-- ==== Sys2Proof/Machine/Fields.lean ====
section
/-! DEFINITION. The field tables of the register map, as data: one constant per register field, with its block type, offset,
place, access type (spec/00_scope.md R12), change class (R13) and reset value. Written from the field tables of the chapters
that own the registers and from spec/19_register_map.md R391-R398. -/

namespace Sys2Proof.Machine

/-- Access types of R12. -/
inductive Acc where
  | ro | rw | w1c | wo
  deriving DecidableEq, Repr

/-- Change classes of R13: fixed, halted, staged, live. -/
inductive Chg where
  | f | h | s | l
  deriving DecidableEq, Repr

/-- One register field. `bt` is the block type code of R393, 14 for the common header and 15 for a core's MPU regions; `arr` is
the number of registers of an array (PWR_RAIL[r], TH_AGE[t], TH_SENS[i], COX_TASK[t], the mailboxes), which is the instance of
a single block's field. `id` is the field's bit address in its type's window and tells fields apart. -/
structure Fld where
  id : Nat
  bt : Nat
  off : Nat
  lsb : Nat
  width : Nat
  acc : Acc
  chg : Chg
  rst : Nat
  arr : Nat
  deriving DecidableEq, Repr
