/-- LE_TRN_STAT.STATE changes: entries to Recovery, L0p, L1 and Feather are counted (R143, R212); leaving L0 and L0p ends the
margining steps (R198, R211), leaving L0 and W5 the background scans (R188); the backstop counts from the entry to Polling, Configuration or Recovery (R127); each entry to
Configuration or Recovery measures the skew again (R123), an entry to Recovery.Equalization other than from Recovery begins a new passage
through the phases (R129); STATE 7 and 15 end the holds (R109) and are a fence (R174). -/
def State.setLinkState (s : State) (k st : Nat) : State :=
  let old := s.linkState k
  if old = st then s
  else
    let s := (s.settleLink k).set Fld.leTrnStatState k st
    let s := s.when ((st == 4 || st == 5) && !(old == 4 || old == 5)) (fun s => s.inc Fld.leRcvryCnt k)
    let s := s.when (st == 6) (fun s => s.inc Fld.leL0pCnt k)
    let s := s.when (st == 7) (fun s => s.inc Fld.leLpCntL1 k)
    let s := s.when (st == 15) (fun s => s.inc Fld.leLpCntFeather k)
    let s := match (s.link k).entry with
      | some e =>
        let s := s.when ((old == 3 || old == 6) && !(st == 3 || st == 6)) (fun s => forAll e.lanes (fun n s => s.endStep n 3) s)
        s.when ((old == 3 || old == 14) && !(st == 3 || st == 14)) (fun s => forAll e.lanes (fun n s => s.ineligible n) s)
      | none => s
    let calm := fun (x : Nat) => x == 0 || x == 7
    let s := s.when (calm st && !calm old) (fun s => s.modLink k (fun l => { l with calmAt := s.rc }))
    let s := match (s.link k).entry with
      | some e => s.when (calm old && !calm st) (fun s => s.wakeOctets e)
      | none => s
    let s := s.modLink k (fun l => { l with fromL1 := false })
    let training := fun (x : Nat) => [1, 2, 4, 5].contains x
    let s := s.when (training st && !training old) (fun s => s.modLink k (fun l => { l with lastTs := s.rc }))
    let s := s.when (st == 5 && old != 4) (fun s => s.newPassage k)
    let s := s.when (st == 2 || st == 4) (fun s => s.modLink k (fun l =>
      { l with dn := { l.dn with ts2 := false, skewDone := false }, ub := { l.ub with ts2 := false, skewDone := false } }))
    let s := match (s.link k).entry with
      | some e => s.when (st == 7 || st == 15) (fun s => s.endHolds e)
      | none => s
    s.checkFence k

end Sys2Proof.Machine
end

Action item: Look through the data and gather every line with the string "modLink" in it.

Exercise solution:
    let s := s.when (calm st && !calm old) (fun s => s.modLink k (fun l => { l with calmAt := s.rc }))
    let s := s.modLink k (fun l => { l with fromL1 := false })
    let s := s.when (training st && !training old) (fun s => s.modLink k (fun l => { l with lastTs := s.rc }))
    let s := s.when (st == 2 || st == 4) (fun s => s.modLink k (fun l =>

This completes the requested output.